Your task -
Starting with the first line of the records, write out each line exactly until you have included the line containing "theorem length_windowFrames (p".

Exercise input -
-- ==== Sys2Proof/Laws/Display.lean ====
section
/-! SUPPORT. The composed display operations in a responsive environment, in closed form, and what they may change in any
environment (rules R193 to R196). -/

namespace Sys2Proof.Machine

@[simp] theorem length_data16 (h : Half) : (data16 h).length = 2 := rfl

theorem length_windowFrames (p : Params) (x0 y0 x1 y1 : Half) :
    (windowFrames p x0 y0 x1 y1).length = if p.windowRamwr then 11 else 10 := by
  cases h : p.windowRamwr <;> simp [windowFrames, h]

/-- The framed writes of one pixel (rule R195). -/
def pixelFrames (p : Params) (x y c : Half) : List (Bit × Byte) :=
  windowFrames p x y (x + 1#16) (y + 1#16) ++ data16 c

theorem length_pixelFrames (p : Params) (x y c : Half) :
    (pixelFrames p x y c).length = if p.windowRamwr then 13 else 12 := by
  simp only [pixelFrames, List.length_append, length_windowFrames, length_data16]
  split <;> rfl

theorem frames_append (l m : List (Bit × Byte)) (s : State) :
    frames (l ++ m) s = (frames l s).bind (frames m) := Flow.forEach_append _ l m s

/-- A pixel is its marker and then its framed writes. -/
theorem writePixel_eq (x y c : Half) (s : State) :
    writePixel x y c s = frames (pixelFrames s.cfg x y c) (s.emit (.pix x y c)) := by
  simp only [writePixel, setWindow, pixelFrames, frames_append]
  rfl

theorem writePixel_go (x y c : Half) (s : State) (h : Responsive 13 s) :
    writePixel x y c s = .go ((s.emit (.pix x y c)).sent (pixelFrames s.cfg x y c)) := by
  rw [writePixel_eq]
  refine frames_go _ _ (Responsive.of_env (h.mono ?_) rfl)
  rw [length_pixelFrames]; split <;> omega

theorem DisplayOnly.writePixel (x y c : Half) (s : State) : DisplayOnly s (Machine.writePixel x y c s).state := by
  rw [writePixel_eq]
  exact (DisplayOnly.emit s rfl).trans (.frames _ _)

theorem DisplayOnly.setWindow (x0 y0 x1 y1 : Half) (s : State) :
    DisplayOnly s (Machine.setWindow x0 y0 x1 y1 s).state := .frames _ s

theorem DisplayOnly.lcdData16 (h : Half) (s : State) : DisplayOnly s (Machine.lcdData16 h s).state := .frames _ s

theorem DisplayOnly.times (h : Half) (n : Nat) (s : State) :
    DisplayOnly s (Flow.times (Machine.lcdData16 h) n s).state := by
  induction n generalizing s with
  | zero => exact .refl s
  | succ n ih => exact Flow.bind_keeps (R := DisplayOnly) DisplayOnly.trans (.lcdData16 h s) fun t => ih t

/-- A colour word `n` times is one list of framed writes. -/
theorem times_lcdData16 (h : Half) (n : Nat) (s : State) :
    Flow.times (lcdData16 h) n s = frames (List.replicate n (data16 h)).flatten s := by
  induction n generalizing s with
  | zero => rfl
  | succ n ih =>
    simp only [Flow.times, List.replicate_succ, List.flatten_cons, frames_append]
    congr 1
    funext t; exact ih t

/-- The framed writes of CLEAR (rule R196). -/
def clearFrames (p : Params) (h : Half) : List (Bit × Byte) :=
  windowFrames p 0#16 0#16 p.clearX1 p.clearY1 ++
    (List.replicate (Config.surfW * Config.surfH) (data16 h)).flatten

theorem clear_eq (h : Half) (s : State) :
    (setWindow 0#16 0#16 s.cfg.clearX1 s.cfg.clearY1 s).bind
      (Flow.times (lcdData16 h) (Config.surfW * Config.surfH)) = frames (clearFrames s.cfg h) s := by
  rw [clearFrames, frames_append, setWindow]
  congr 1
  funext t; exact times_lcdData16 h _ t

theorem length_clearFrames (p : Params) (h : Half) :
    (clearFrames p h).length = (if p.windowRamwr then 11 else 10) + 32768 := by
  have hd : ∀ n : Nat, ((List.replicate n (data16 h)).flatten).length = 2 * n := by
    intro n
    induction n with
    | zero => rfl
    | succ n ih => rw [List.replicate_succ, List.flatten_cons, List.length_append, ih, length_data16]; omega
  rw [clearFrames, List.length_append, length_windowFrames, hd]
  rfl

end Sys2Proof.Machine
end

Solution to this exercise -
-- ==== Sys2Proof/Laws/Display.lean ====
section
/-! SUPPORT. The composed display operations in a responsive environment, in closed form, and what they may change in any
environment (rules R193 to R196). -/

namespace Sys2Proof.Machine

@[simp] theorem length_data16 (h : Half) : (data16 h).length = 2 := rfl

theorem length_windowFrames (p : Params) (x0 y0 x1 y1 : Half) :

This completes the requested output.